Which lines of the entries below include "timed"? List them all.

__Saved entries__
Segment Open

-- ==== Sys2Proof/Machine/Fetch.lean ====
section
/-! DEFINITION. Which slot issues next on a core (R35, R336), fetching (R23, R39, R172), and the clock that every step takes. -/

namespace Sys2Proof.Machine

/-- Slots that are ready, in slot order; the privileged handler's frame, 8, stands after the others (log 1). -/
def Core.readySlots (k : Core) : List Nat := (List.range 9).filter (fun n => (k.slot n).st == .running)

/-- The ready slot that follows the slot that issued last (R35). -/
def Core.nextSlot (k : Core) : Option Nat :=
  match k.readySlots.find? (fun n => decide (k.lastSlot < n)) with
  | some n => some n
  | none => k.readySlots.head?

/-- The slot issues: it is the current one, and the last of its core. -/
def State.select (s : State) (c n : Nat) : State := { s.modCore c (fun k => { k with lastSlot := n }) with cur := c, curSlot := n }

/-- The code that the current slot runs, and its length: the placed image's, or the privileged handler's. -/
def State.code (s : State) : Option (Mem × Nat) :=
  if s.privileged then some (s.privCode, s.privLen) else (s.image? s.cur).map (fun im => (im.code, im.codeLen))

/-- The bytes of one instruction at an offset of a code. -/
def codeBytes (m : Mem) (pc : Nat) : List Byte := (List.range 12).map (fun i => m.read (pc + i))

/-- Fetch and decode at the pc of the current slot. An offset at or past the end of the code is an illegal fetch (R39, R172). -/
def fetchAt (m : Mem) (len pc : Nat) : Instr :=
  if len ≤ pc then .illegalInstruction .pastEnd
  else match decodeBytes (codeBytes m pc) with
    | .ok (i, _) => i
    | .error _ => .illegalInstruction .pastEnd

/-- The bound of the routine of a sett of the current firing's launch (R124, R127): by the table index in the handle, for a sett that
the routine itself has released too. -/
def State.routineBound (s : State) (h : Word) : Nat :=
  let e := ((s.image? s.cur).bind (fun im => Tab.find im.setts (bitsOf h.toNat 23 16))).getD 0
  min (bitsOf e.toNat 35 22) (((s.launch? s.me.launch).map (·.boundCap)).getD 2048)

/-- What stands in an instruction's place when the firing's bound or budget is used up (R127, R143). -/
def State.boundHit (s : State) : Option Instr :=
  let x := s.me
  match x.kind with
  | .surrender => if s.routineBound x.surrSett ≤ x.count then some (.surrenderBoundExceeded s.cur s.curSlot) else none
  | .wrapup =>
    match s.myLaunch with
    | some l => if l.wrapBudget ≤ x.count then some (.wrapupBudgetExhausted s.cur s.curSlot) else none
    | none => none
  | _ => none

/-- What stands in an instruction's place once time is up: at the first boundary at or past the deadline the core
stops the launch, after which a surrender firing goes on (R141), and the wall budget stops wrap-up firings (R147). -/
def State.timeUp (s : State) : Option Instr :=
  let x := s.me
  match s.launch? x.launch with
  | some l =>
    if s.overdue s.cur x.launch then some (.deadlineExpiry x.launch s.cur)
    else if x.kind = .wrapup ∧ s.wallOver l = true then some (.wallBudgetExpiry x.launch)
    else none
  | none => none

/-- What the current slot issues. -/
def State.nextInstr (s : State) : Except Fault Instr :=
  match (if s.privileged then none else match s.timeUp with | some i => some i | none => s.boundHit) with
  | some i => .ok i
  | none =>
    match s.code with
    | some (m, len) => .ok (fetchAt m len s.me.pc.toNat)
    | none => .error (.noImage s.cur)

/-! ### Clocks and counters -/

/-- The event that a slot clock of a stall counts (R342). -/
def Stall.event : Stall → Nat
  | .portEmpty k => if k = 6 then 0 else 0x04
  | .portFull k => if k = 6 then 0 else 0x04
  | .words k _ => if k = 6 then 0 else 0x04
  | .credit _ => 0x04
  | .feBit _ _ => 0x05
  | .barrier _ _ => 0x06
  | .gang => 0x07
  | .scoreboard _ => 0x08
  | .entries _ => 0x08
  | .footprint _ => 0
  | .journal => 0x09
  | .completion => 0x09
  | .outQueue _ => 0x0A
  | .sleep _ => 0
  | .commit => 0
  | .request => 0
  | .release _ _ => 0
  | .spill _ _ => 0
  | .nisync => 0
  | .idle => 0
  | .array (some _) => 0x03
  | .array none => 0

/-- One core clock of a core: its stalled slots count (R342). -/
def Core.ticked (k : Core) : Core :=
  if k.perfsel.all (fun e => e.2 == 0) then k
  else k.slots.foldl (fun k x =>
    if x.2.st = .stalled then (match x.2.stall with | some w => k.bump w.event 1 | none => k) else k) k

/-- Events of the timing that the model leaves out (R342; log 15). -/
def timingEvents : List Nat := [0x02, 0x03, 0x0B, 0x0C, 0x0E, 0x0F]
/-- A core that counts them counts a free number in each clock, none without a Running slot: at most one for clocks, at most one for each
Running slot for slot clocks. -/
def State.timed (s : State) : State :=
  s.cores.foldl (fun s e =>
    if timingEvents.any (fun x => e.2.perfsel.any (fun p => p.2 == word x)) then
      let n := s.free.toNat
      let running := (e.2.slots.filter (fun x => x.2.st == .running)).length
      s.drew.modCore e.1 (fun k => (List.range timingEvents.length).foldl (fun k i =>
        let code := timingEvents.getD i 0
        k.bump code (bitsOf n (4 * i + 3) (4 * i) % (if code = 0x02 then min running 1 + 1 else running + 1))) k)
    else s) s

/-- Slewing moves device time by one ns in 2 µs, so by 500 ns in one ms, and never backwards (R135). -/
def State.slewed (s : State) : State :=
  if s.servo.slew = 0 ∨ s.clock % (2000 * s.perNs) ≠ 0 then s
  else if 0 < s.servo.slew then { s with timeBase := s.timeBase + 1, servo := { s.servo with slew := s.servo.slew - 1 } }
  else { s with timeBase := s.timeBase - 1, servo := { s.servo with slew := s.servo.slew + 1 } }

/-- One core clock passes (log 15); an input has been taken. -/
def State.tick (s : State) : State :=
  ({ s with clock := s.clock + 1, input := .none, cores := s.cores.map (fun e => (e.1, e.2.ticked)) } : State).timed.slewed

end Sys2Proof.Machine
end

Segment Closed

__SOLUTION TO THE EXERCISE__
def State.timed (s : State) : State :=
  ({ s with clock := s.clock + 1, input := .none, cores := s.cores.map (fun e => (e.1, e.2.ticked)) } : State).timed.slewed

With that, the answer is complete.